Предстоящую войну Павел, в отличие от некоторых известных тогда поэтов, не рисовал в радужных красках. Не писал о малой крови и скорой победе. Он ненавидел сладкий сироп. Он твердо знал, что мы победим. Но он знал и другое: будет пролито много крови и многие не вернутся.
Нам лечь, где лечь,И там не встать, где лечь.……………И, задохнувшись «Интернационалом»,Упасть лицом на высохшие травыИ уж не встать…
Это не была тема жертвенности. Нет, это были раздумья, полные суровой романтики, невыразимой горечи и правды, правды без прикрас. Это были нелегкие, но честные раздумья.
Павка пытался уйти добровольцем еще на финскую войну, но студентов старших курсов, как правило, не брали. Ему отказали. Как и все ифлийцы, Павел тяжело переживал гибель на финском фронте Миши Молочко, Жоры Стружко и других наших товарищей. Их смерть потрясла нас. Мы стали намного старше. Мысленно мы уже примеряли шинели…
Мы стояли в кассе Большого театра. И вдруг, оттесняя нас к окошку, прошла группа толстых, нагловатых господ в шляпах.
— Кто это? — спросил я Павку.
— Немцы…
Был подписан договор о ненападении с Германией. Честно говоря, мы не совсем хорошо разбирались тогда в очень сложной международной обстановке, в целях этого договора.
Мы знали: война идет к нам, Гитлер готовится напасть на нас. Фашизм поднимался коричневым ядовитым облаком над Европой.
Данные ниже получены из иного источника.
theorem readStepKind_code (k : StepKind) : readStepKind (byteOf (stepKindCode k)) = some k := by
  cases k <;> rfl

theorem checkOperand_stored (st : PlanStep) (fits : stepAcceptable st = true) :
    checkOperand st.kind st.operand = some (storedStep st).operand := by
  obtain ⟨kind, operand, timeout⟩ := st
  cases kind <;> simp [stepAcceptable] at fits <;> simp [checkOperand, storedStep, fits]
  omega

theorem stepAcceptable_words (st : PlanStep) (fits : stepAcceptable st = true) :
    st.operand ≤ 65535 ∧ st.timeout ≤ 3600 := by
  obtain ⟨kind, operand, timeout⟩ := st
  cases kind <;> simp [stepAcceptable] at fits ⊢ <;> omega

theorem storedStep_rest (st : PlanStep) :
    storedStep st = { kind := st.kind, operand := (storedStep st).operand, timeout := st.timeout } := by
  obtain ⟨kind, operand, timeout⟩ := st
  cases kind <;> rfl

theorem readStep_stored (st : PlanStep) (fits : stepAcceptable st = true) :
    readStep (byteOf (stepKindCode st.kind)) (byteOf (st.operand / 256)) (byteOf st.operand)
      (byteOf (st.timeout / 256)) (byteOf st.timeout) = some (storedStep st) := by
  obtain ⟨small, short⟩ := stepAcceptable_words st fits
  simp only [readStep, readStepKind_code, word_wordBytes _ small, word_wordBytes st.timeout (by omega),
    checkOperand_stored st fits, if_pos short]
  rw [← storedStep_rest]

/-- Lawful steps read back as they are stored. -/
theorem readSteps_stored : ∀ (steps : List PlanStep) (i : Nat), (∀ st ∈ steps, stepAcceptable st = true) →
    readSteps i (steps.map stepBytes).flatten = .ok (steps.map storedStep)
  | [], _, _ => rfl
  | st :: steps, i, fits =>
    readSteps_good i (readStep_stored st (fits st List.mem_cons_self))
      (readSteps_stored steps (i + 1) fun x mem => fits x (List.mem_cons_of_mem _ mem))

/-! ### The settings -/

theorem readStartMode_none {b : Byte} (above : 1 < b.toNat) : readStartMode b = none := by
  unfold readStartMode
  split <;> first | omega | rfl

theorem readOnFail_none {b : Byte} (above : 1 < b.toNat) : readOnFail b = none := by
  unfold readOnFail
  split <;> first | omega | rfl

theorem readOverrun_none {b : Byte} (above : 1 < b.toNat) : readOverrun b = none := by
  unfold readOverrun
  split <;> first | omega | rfl

theorem readStartMode_within {b : Byte} (within : b.toNat ≤ 1) : ∃ m, readStartMode b = some m := by
  obtain zero | one : b.toNat = 0 ∨ b.toNat = 1 := by omega
  · exact ⟨.immediate, by simp only [readStartMode, zero]⟩
  · exact ⟨.onTrigger, by simp only [readStartMode, one]⟩

theorem readOnFail_within {b : Byte} (within : b.toNat ≤ 1) : ∃ m, readOnFail b = some m := by
  obtain zero | one : b.toNat = 0 ∨ b.toNat = 1 := by omega
  · exact ⟨.skip, by simp only [readOnFail, zero]⟩
  · exact ⟨.abort, by simp only [readOnFail, one]⟩

theorem readOverrun_within {b : Byte} (within : b.toNat ≤ 1) : ∃ m, readOverrun b = some m := by
  obtain zero | one : b.toNat = 0 ∨ b.toNat = 1 := by omega
  · exact ⟨.abort, by simp only [readOverrun, zero]⟩
  · exact ⟨.stretch, by simp only [readOverrun, one]⟩

/-- The settings of a payload of eight bytes and more that lie out of range. -/
theorem settingsRefused_cons (plan count ph pl mode onFail overrun n : Byte) (steps : List Byte) :
    settingsRefused (plan :: count :: ph :: pl :: mode :: onFail :: overrun :: n :: steps) ↔
      24 < n.toNat ∨ 15 < count.toNat ∨ 3600 < word ph pl ∨ 1 < mode.toNat ∨ 1 < onFail.toNat ∨
      1 < overrun.toNat := Iff.rfl

theorem readSettings_refused {count ph pl mode onFail overrun n : Byte}
    (out : 24 < n.toNat ∨ 15 < count.toNat ∨ 3600 < word ph pl ∨ 1 < mode.toNat ∨ 1 < onFail.toNat ∨
      1 < overrun.toNat) : readSettings count ph pl mode onFail overrun n = none := by
  unfold readSettings
  split
  next mode_ fail_ over_ =>
    refine if_neg fun within => ?_
    rcases out with out | out | out | out | out | out
    · omega
    · omega
    · omega
    · rw [readStartMode_none out] at mode_; cases mode_
    · rw [readOnFail_none out] at fail_; cases fail_
    · rw [readOverrun_none out] at over_; cases over_
  next => rfl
Весной 1941 года шли грозовые дожди. Стоим во дворе ИФЛИ. Зашел разговор о войне. Прищурившись на солнце, Павка как-то просто и тихо сказал:
— Я с нее не вернусь, с проклятой, потому что полезу в самую бучу. Такой у меня характер.
Так и случилось. И в одной из братских могил на сопке Сахарная голова, под Новороссийском, вечным сном спит большой поэт и чудесный юноша Павел Коган, погибший на той, как нам казалось, последней войне. Последней ли?..
Перед отъездом из Москвы я с ним говорил по телефону, кажется в августе 1941 года. Павка сказал, что едет в Куйбышев. Договорились встретиться. Но встретиться в те тяжкие дни двум военным курсантам было делом нелегким…
* * *
Каждый раз, когда я иду или еду по Ленинградскому проспекту, я вспоминаю Павку, его глуховатый, ласковый голос, его чудесную улыбку, его умные, немного грустные глаза.
Никогда мы не простим тем, кто его убил. Никогда не забудем тебя, ты слышишь, Павка!
Давид Самойлов
Поколение сорокового года
Лет двадцать с лишком назад, до войны (а теперь уже можно писать — в конце тридцатых годов), по Москве ходило множество молодых поэтов. Впрочем, и сейчас, наверное, молодых поэтов в Москве не меньше, просто я не всех знаю, а тогда знал всех.